I had a waiter who kept saying “but…” every time I asked for something out of the ordinary. When I asked for my burger to be “just the meat on the plate” he tried to explain to me how the burger comes. I said that it was fine, but I only wanted the meat on the plate. Then I asked for a big plain salad. He explained to me that the burger comes with a little side salad. I told him it was not enough and I needed a whole big salad on the side. He never did get it for me. And rather than ask for it again, I just reached into my purse and pulled out a bag of cherry tomatoes I had brought for just such a situation, and put them on my plate right in front of the staff. He also didn’t put in my order of 3 orders of sautéed spinach, so I had to wait until everyone else was half way through the meal to even start. I also asked for a big extra plate and he stared at me and told me the burger would come on a plate. But I weigh my food. Even at restaurants. So I need a plate to put on the scale, weigh my meal, and then I send the rest of the plates back. But I don’t think I should have had to explain that to this guy. I just needed him to follow directions. I feel like I must have been glaring at him. But frankly I don’t care. I definitely snapped at him once. Thankfully my husband stepped in at every moment I needed him to, to get the waiter to just do what I needed.

I don’t like to eat out because of things like this. Frankly, most of the time, waiters are great, and follow my directions perfectly, and the food is delicious.
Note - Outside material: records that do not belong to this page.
/-! ### modSq -/

@[simp] theorem State.modSq_pw (s : State) (w : World) (q : Nat) (f : Sq → Sq) : (s.modSq w q f).pw = s.pw := rfl
@[simp] theorem State.modSq_attic (s : State) (w : World) (q : Nat) (f : Sq → Sq) : (s.modSq w q f).attic = s.attic := rfl
@[simp] theorem State.modSq_img (s : State) (w : World) (q : Nat) (f : Sq → Sq) : (s.modSq w q f).img = s.img := rfl
@[simp] theorem State.modSq_qz (s : State) (w : World) (q : Nat) (f : Sq → Sq) : (s.modSq w q f).qz = s.qz := rfl
@[simp] theorem State.modSq_stats (s : State) (w : World) (q : Nat) (f : Sq → Sq) : (s.modSq w q f).stats = s.stats := rfl
@[simp] theorem State.modSq_fc (s : State) (w : World) (q : Nat) (f : Sq → Sq) : (s.modSq w q f).fc = s.fc := rfl
@[simp] theorem State.modSq_cellar (s : State) (w : World) (q : Nat) (f : Sq → Sq) : (s.modSq w q f).cellar = s.cellar := rfl
@[simp] theorem State.modSq_fuses (s : State) (w : World) (q : Nat) (f : Sq → Sq) : (s.modSq w q f).fuses = s.fuses := rfl
@[simp] theorem State.modSq_flint (s : State) (w : World) (q : Nat) (f : Sq → Sq) : (s.modSq w q f).flint = s.flint := rfl
@[simp] theorem State.modSq_jtag (s : State) (w : World) (q : Nat) (f : Sq → Sq) : (s.modSq w q f).jtag = s.jtag := rfl
@[simp] theorem State.modSq_linkUp (s : State) (w : World) (q : Nat) (f : Sq → Sq) : (s.modSq w q f).linkUp = s.linkUp := rfl
@[simp] theorem State.modSq_fns (s : State) (w : World) (q : Nat) (f : Sq → Sq) : (s.modSq w q f).fns = s.fns := rfl
@[simp] theorem State.modSq_ovf (s : State) (w : World) (q : Nat) (f : Sq → Sq) : (s.modSq w q f).ovf = s.ovf := rfl
@[simp] theorem State.modSq_ovfWait (s : State) (w : World) (q : Nat) (f : Sq → Sq) : (s.modSq w q f).ovfWait = s.ovfWait := rfl
@[simp] theorem State.modSq_mbs (s : State) (w : World) (q : Nat) (f : Sq → Sq) : (s.modSq w q f).mbs = s.mbs := rfl
@[simp] theorem State.modSq_flash (s : State) (w : World) (q : Nat) (f : Sq → Sq) : (s.modSq w q f).flash = s.flash := rfl
@[simp] theorem State.modSq_hearths (s : State) (w : World) (q : Nat) (f : Sq → Sq) : (s.modSq w q f).hearths = s.hearths := rfl
@[simp] theorem State.modSq_ctxs (s : State) (w : World) (q : Nat) (f : Sq → Sq) : (s.modSq w q f).ctxs = s.ctxs := rfl
@[simp] theorem State.modSq_ports (s : State) (w : World) (q : Nat) (f : Sq → Sq) : (s.modSq w q f).ports = s.ports := rfl
@[simp] theorem State.modSq_atts (s : State) (w : World) (q : Nat) (f : Sq → Sq) : (s.modSq w q f).atts = s.atts := rfl
@[simp] theorem State.modSq_pantry (s : State) (w : World) (q : Nat) (f : Sq → Sq) : (s.modSq w q f).pantry = s.pantry := rfl
@[simp] theorem State.modSq_dws (s : State) (w : World) (q : Nat) (f : Sq → Sq) : (s.modSq w q f).dws = s.dws := rfl
@[simp] theorem State.modSq_drives (s : State) (w : World) (q : Nat) (f : Sq → Sq) : (s.modSq w q f).drives = s.drives := rfl
@[simp] theorem State.modSq_lands (s : State) (w : World) (q : Nat) (f : Sq → Sq) : (s.modSq w q f).lands = s.lands := rfl
@[simp] theorem State.modSq_bias (s : State) (w : World) (q : Nat) (f : Sq → Sq) : (s.modSq w q f).bias = s.bias := rfl
@[simp] theorem State.modSq_landOrder (s : State) (w : World) (q : Nat) (f : Sq → Sq) : (s.modSq w q f).landOrder = s.landOrder := rfl
@[simp] theorem State.modSq_boiler (s : State) (w : World) (q : Nat) (f : Sq → Sq) : (s.modSq w q f).boiler = s.boiler := rfl
@[simp] theorem State.modSq_hostMem (s : State) (w : World) (q : Nat) (f : Sq → Sq) : (s.modSq w q f).hostMem = s.hostMem := rfl
@[simp] theorem State.modSq_out (s : State) (w : World) (q : Nat) (f : Sq → Sq) : (s.modSq w q f).out = s.out := rfl
@[simp] theorem State.modSq_free (s : State) (w : World) (q : Nat) (f : Sq → Sq) : (s.modSq w q f).free = s.free := rfl
@[simp] theorem State.modSq_pending (s : State) (w : World) (q : Nat) (f : Sq → Sq) : (s.modSq w q f).pending = s.pending := rfl

/-! ### modCq -/

@[simp] theorem State.modCq_pw (s : State) (w : World) (q : Nat) (f : Cq → Cq) : (s.modCq w q f).pw = s.pw := rfl
@[simp] theorem State.modCq_attic (s : State) (w : World) (q : Nat) (f : Cq → Cq) : (s.modCq w q f).attic = s.attic := rfl
@[simp] theorem State.modCq_img (s : State) (w : World) (q : Nat) (f : Cq → Cq) : (s.modCq w q f).img = s.img := rfl
@[simp] theorem State.modCq_qz (s : State) (w : World) (q : Nat) (f : Cq → Cq) : (s.modCq w q f).qz = s.qz := rfl
@[simp] theorem State.modCq_stats (s : State) (w : World) (q : Nat) (f : Cq → Cq) : (s.modCq w q f).stats = s.stats := rfl
@[simp] theorem State.modCq_fc (s : State) (w : World) (q : Nat) (f : Cq → Cq) : (s.modCq w q f).fc = s.fc := rfl
@[simp] theorem State.modCq_cellar (s : State) (w : World) (q : Nat) (f : Cq → Cq) : (s.modCq w q f).cellar = s.cellar := rfl
@[simp] theorem State.modCq_fuses (s : State) (w : World) (q : Nat) (f : Cq → Cq) : (s.modCq w q f).fuses = s.fuses := rfl
@[simp] theorem State.modCq_flint (s : State) (w : World) (q : Nat) (f : Cq → Cq) : (s.modCq w q f).flint = s.flint := rfl
@[simp] theorem State.modCq_jtag (s : State) (w : World) (q : Nat) (f : Cq → Cq) : (s.modCq w q f).jtag = s.jtag := rfl
@[simp] theorem State.modCq_linkUp (s : State) (w : World) (q : Nat) (f : Cq → Cq) : (s.modCq w q f).linkUp = s.linkUp := rfl
@[simp] theorem State.modCq_fns (s : State) (w : World) (q : Nat) (f : Cq → Cq) : (s.modCq w q f).fns = s.fns := rfl
@[simp] theorem State.modCq_ovf (s : State) (w : World) (q : Nat) (f : Cq → Cq) : (s.modCq w q f).ovf = s.ovf := rfl
@[simp] theorem State.modCq_ovfWait (s : State) (w : World) (q : Nat) (f : Cq → Cq) : (s.modCq w q f).ovfWait = s.ovfWait := rfl
@[simp] theorem State.modCq_mbs (s : State) (w : World) (q : Nat) (f : Cq → Cq) : (s.modCq w q f).mbs = s.mbs := rfl
@[simp] theorem State.modCq_flash (s : State) (w : World) (q : Nat) (f : Cq → Cq) : (s.modCq w q f).flash = s.flash := rfl
@[simp] theorem State.modCq_hearths (s : State) (w : World) (q : Nat) (f : Cq → Cq) : (s.modCq w q f).hearths = s.hearths := rfl
@[simp] theorem State.modCq_ctxs (s : State) (w : World) (q : Nat) (f : Cq → Cq) : (s.modCq w q f).ctxs = s.ctxs := rfl
@[simp] theorem State.modCq_ports (s : State) (w : World) (q : Nat) (f : Cq → Cq) : (s.modCq w q f).ports = s.ports := rfl
@[simp] theorem State.modCq_atts (s : State) (w : World) (q : Nat) (f : Cq → Cq) : (s.modCq w q f).atts = s.atts := rfl
@[simp] theorem State.modCq_pantry (s : State) (w : World) (q : Nat) (f : Cq → Cq) : (s.modCq w q f).pantry = s.pantry := rfl
@[simp] theorem State.modCq_dws (s : State) (w : World) (q : Nat) (f : Cq → Cq) : (s.modCq w q f).dws = s.dws := rfl
@[simp] theorem State.modCq_drives (s : State) (w : World) (q : Nat) (f : Cq → Cq) : (s.modCq w q f).drives = s.drives := rfl
@[simp] theorem State.modCq_lands (s : State) (w : World) (q : Nat) (f : Cq → Cq) : (s.modCq w q f).lands = s.lands := rfl
@[simp] theorem State.modCq_bias (s : State) (w : World) (q : Nat) (f : Cq → Cq) : (s.modCq w q f).bias = s.bias := rfl
@[simp] theorem State.modCq_landOrder (s : State) (w : World) (q : Nat) (f : Cq → Cq) : (s.modCq w q f).landOrder = s.landOrder := rfl
@[simp] theorem State.modCq_boiler (s : State) (w : World) (q : Nat) (f : Cq → Cq) : (s.modCq w q f).boiler = s.boiler := rfl
@[simp] theorem State.modCq_hostMem (s : State) (w : World) (q : Nat) (f : Cq → Cq) : (s.modCq w q f).hostMem = s.hostMem := rfl
@[simp] theorem State.modCq_out (s : State) (w : World) (q : Nat) (f : Cq → Cq) : (s.modCq w q f).out = s.out := rfl
@[simp] theorem State.modCq_free (s : State) (w : World) (q : Nat) (f : Cq → Cq) : (s.modCq w q f).free = s.free := rfl
@[simp] theorem State.modCq_pending (s : State) (w : World) (q : Nat) (f : Cq → Cq) : (s.modCq w q f).pending = s.pending := rfl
We are good tippers even when the service is bad. Even this guy got over 30% and I was annoyed at him the whole time. 

But even when it’s good and easy, the possibility of trouble is stressful. Plus, I had this experience at a place I have eaten at many times before AND I called ahead this particular time anyway to make sure I could get what I needed. Even after all my due diligence, the experience was lacking. Though the food was absolutely amazing.

Even after 17+ years, there are times and moments when I have to deal with stumbling blocks to keep my eating boundaries. The good news is that after 17+ years, nobody is thinking I could or should or would just let it go. Just accept what I was given and make nice. I don’t make nice around food. It’s life or death for me. And if you think I’m being overly dramatic, you are clearly not an addict. Addiction is dramatic. And so is recovery.
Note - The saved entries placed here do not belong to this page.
-- ==== Sys2Proof/Tests/Slice0.lean ====
section
/-! SUPPORT. The model's own tests: ill-formed commands that the check refuses, states that meet the hypotheses of each statement, and small
tests of one command each. Expected values are worked out from the rules that each test names. -/
set_option Elab.async false

namespace Sys2Proof.Machine

/-! ### Small states -/

/-- Whether a command answers a next state with a property. -/
def res (i : Instr) (s : State) (p : State → Bool) : Bool :=
  match exec i s with
  | .next t => p t
  | _ => false

/-- The state that a command leaves. -/
def after (i : Instr) (s : State) : State :=
  match exec i s with
  | .next t => t
  | _ => s

/-- Slate owns context 0, which runs a handler activation for a WRITE at address 0: code at 0, data at 64 KiB, two host window pages. -/
def cpuOf (x : Ctx) : State :=
  { ctxs := [(0, { x with state := .running, act := some { code := 1, tgt := 0, att := none } })]
    linkUp := true
    fns := ⟨{ bme := true }, {}⟩
    hostMem := [(0x1000008, 0x77)]
    pantry := { mem := [(0x10010, 0x81), (0x10011, 0x82)], xlat := [(0, 0x1000001#64)] }
    img := {
      ctxMap := 1, cap := 0x100000, hostPages := 4, windows := [⟨0, 2, .slate⟩]
      regions := [{ base := 0, len := 0x10000, world := .slate }, { base := 0x10000, len := 0x10000, world := .slate }]
      worlds := ⟨{ attrs := [(0, 2)] }, {}⟩ } }

/-- Some registers: addresses in the data region and in the host window, and small numbers. -/
def someRegs : Ctx := { regs := [(1, 0x10000), (2, 0x100000000), (3, 5), (4, 7), (5, 0x10012)] }

def cpu : State := cpuOf someRegs


/-! ### Arithmetic, immediates and memory (R130 to R138, R151, R152) -/

/-- Context 0 issues its next instruction, which stands in no delay slot and is not repeated. -/
theorem wit_issuesPlain : IssuesPlain cpu 0 := by
  unfold IssuesPlain Issues; (repeat' apply And.intro) <;> decide
theorem wit_issues : Issues cpu 0 := wit_issuesPlain.1

/-- RegisterInstructionsWriteResult: the field instructions at pos + len 64, and SETH with k 3. -/
theorem wit_immediates : (3 : Reg).val < 4 ∧ (⟨1, 2, 63, 0, false, 0⟩ : FmtF).rsv = 0
    ∧ (⟨1, 2, 63, 0, false, 0⟩ : FmtF).pos.toNat + (⟨1, 2, 63, 0, false, 0⟩ : FmtF).len1.toNat + 1 ≤ 64 := by decide

theorem test_andn : res (.andn 0 ⟨6, 4, 3⟩) cpu (fun t => (t.ctx 0).g 6 = 2) = true := by decide
theorem test_sra : res (.sra 0 ⟨6, 4, 3⟩) (cpuOf { regs := [(3, 68), (4, 0xFFFFFFFFFFFFFF00)] })
    (fun t => (t.ctx 0).g 6 = 0xFFFFFFFFFFFFFFF0) = true := by decide
theorem test_mulh : res (.mulh 0 ⟨6, 4, 3⟩) (cpuOf { regs := [(3, 2), (4, 0xFFFFFFFFFFFFFFFF)] })
    (fun t => (t.ctx 0).g 6 = 0xFFFFFFFFFFFFFFFF) = true := by decide
theorem test_clz : res (.clz 0 ⟨6, 3, 0⟩) cpu (fun t => (t.ctx 0).g 6 = 61) = true := by decide
theorem test_bswap : res (.bswap 0 ⟨6, 3, 0⟩) cpu (fun t => (t.ctx 0).g 6 = 0x0500000000000000) = true := by decide
theorem test_write_g0 : res (.or 0 ⟨0, 3, 4⟩) cpu (fun t => (t.ctx 0).g 0 = 0 && (t.ctx 0).pc = 4) = true := by decide
theorem test_seth : res (.seth 0 ⟨3, 1, 0x8000⟩) cpu (fun t => (t.ctx 0).g 3 = 0x80000005) = true := by decide
theorem test_exts : res (.exts 0 ⟨6, 3, 2, 0, true, 0⟩) cpu (fun t => (t.ctx 0).g 6 = 0xFFFFFFFFFFFFFFFF) = true := by decide

/-- ArithmeticWritesOrTraps: ADD that fits under OVE, ADD that overflows under OVE, and DIV by 0 under DZE. -/
def cpuMax : State := cpuOf { st := 3, regs := [(1, 0x7FFFFFFFFFFFFFFF), (2, 1)] }
theorem wit_arith : IssuesPlain cpuMax 0
    ∧ (decide (((cpuMax.ctx 0).g 1).toInt + ((cpuMax.ctx 0).g 2).toInt ≠ ((cpuMax.ctx 0).g 1 + (cpuMax.ctx 0).g 2).toInt) = true
      ∧ (cpuMax.ctx 0).st.getLsbD 0 = true)
    ∧ ((cpuMax.ctx 0).g 3 = 0 ∧ (cpuMax.ctx 0).st.getLsbD 1 = true)
    ∧ ¬(decide (((cpuMax.ctx 0).g 2).toInt + ((cpuMax.ctx 0).g 2).toInt ≠ ((cpuMax.ctx 0).g 2 + (cpuMax.ctx 0).g 2).toInt) = true
      ∧ (cpuMax.ctx 0).st.getLsbD 0 = true) := by
  unfold IssuesPlain Issues; (repeat' apply And.intro) <;> decide
theorem test_add_wraps : res (.add 0 ⟨6, 1, 2⟩) (cpuOf { regs := [(1, 0x7FFFFFFFFFFFFFFF), (2, 1)] })
    (fun t => (t.ctx 0).g 6 = 0x8000000000000000) = true := by decide
theorem test_div_min : res (.div 0 ⟨6, 1, 2⟩) (cpuOf { regs := [(1, 0x8000000000000000), (2, 0xFFFFFFFFFFFFFFFF)] })
    (fun t => (t.ctx 0).g 6 = 0x8000000000000000) = true := by decide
Get you a partner who grows!

There are all sorts of big changes going on over here. My plumbing works like a dream, and my patio, which had to be dug up to replace some clay pipe, has been reinstalled, but with a handy-dandy new access point so we won’t have to dig it up again. The shrubberies in front of our house have been removed. Plus, new siding has been ordered, and hopefully that and the porch will be replaced by the end of the month.

But even bigger than that, my husband and I have started a new morning routine working out together. And it’s pretty amazing. 
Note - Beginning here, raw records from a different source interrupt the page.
-- ==== Sys2Proof/Machine/Pins.lean ====
section
/-! DEFINITION. A response on the output ports (spec/10_state.md R24 to R26). A port that is not part of the response
carries the free value of the inputs its request reads (R26, R32; log entry 3). -/

namespace Sys2Proof.Machine

/-- `zext_n(v)` (R11). -/
def zext (n v : Nat) : BitVec n := BitVec.ofNat n v

/-- `sext_n(v)`: two's complement (R11). -/
def sext (n : Nat) (v : Int) : BitVec n := BitVec.ofInt n v

/-- `mantissaFraction * 2^mantissaBits`, the integer the `sig` port carries (R24, R67). -/
def sigInteger (f : Format) (q : Fraction) : Nat := q.num * 2 ^ f.mantissaBits / q.den

/-- The output ports that carry the fields `d` of a DECOMPOSE.f request presented on `p` (R24). -/
def fieldsPins (f : Format) (d : DecodedFields) (p : InPorts) : OutPorts :=
  { err := errNone
    bitsOut := (Config.freePins (readByDecompose f p)).bitsOut
    sign := zext 1 d.sign
    expRaw := zext 11 d.exponentRaw
    manRaw := zext 52 d.mantissaRaw
    expUnb := sext 12 d.exponentUnbiased
    sig := match d.mantissaFraction with
      | some q => zext 53 (sigInteger f q)
      | none => (Config.freePins (readByDecompose f p)).sig
    cat := catCode d.category }

/-- The output ports that carry `Ok(b)`, the response to a PARSEHEX.f request presented on `p` (R25). -/
def patternPins (f : Format) (b : Nat) (p : InPorts) : OutPorts :=
  { Config.freePins (readByParseHex f p) with err := errNone, bitsOut := zext 64 b }

/-- The output ports that carry the error of a PARSEHEX.f request presented on `p`: its code, and no bits (R25, R100). -/
def errorPins (f : Format) (e : ParseError) (p : InPorts) : OutPorts :=
  { Config.freePins (readByParseHex f p) with err := errCode e, bitsOut := 0#64 }

end Sys2Proof.Machine
end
The truth is it’s nothing crazy. He has a rowing machine and I have a mini stepper. We wake up at around 4 in the morning and do half an hour of cardio. I do some floor exercises and stretching while he showers. I see him off to work and go about the rest of my day. By 7am I have drunk my water, worked out, showered, done my writing, meditation, and written my gratitudes, and had a big, delicious breakfast. 

I love that my husband has made this choice for himself. I did not ask him to, I did not need him to, I did not think he “should.” He told me he was thinking about it. I asked him if he would like me to join him if he did. He said he would. 

But phew if it isn’t sexy as hell. It’s not about bodies or attractiveness. (I sent him a screenshot of an ad with one of those fitness couples and captioned it, “It’s us!” And boy did we laugh. Friends, it will never be us…) It’s about having a partner who wants to grow. It’s about having a marriage that is so good we both want to be around for it longer. It’s about being a better version of myself so I can be a better wife. And having a husband who sees that and thinks “ok. Bet.” 

I’m still in limbo in terms of what comes next for me in my work and money life. But I have a good feeling about this new routine. Fingers crossed that this new way of life shakes something loose for me.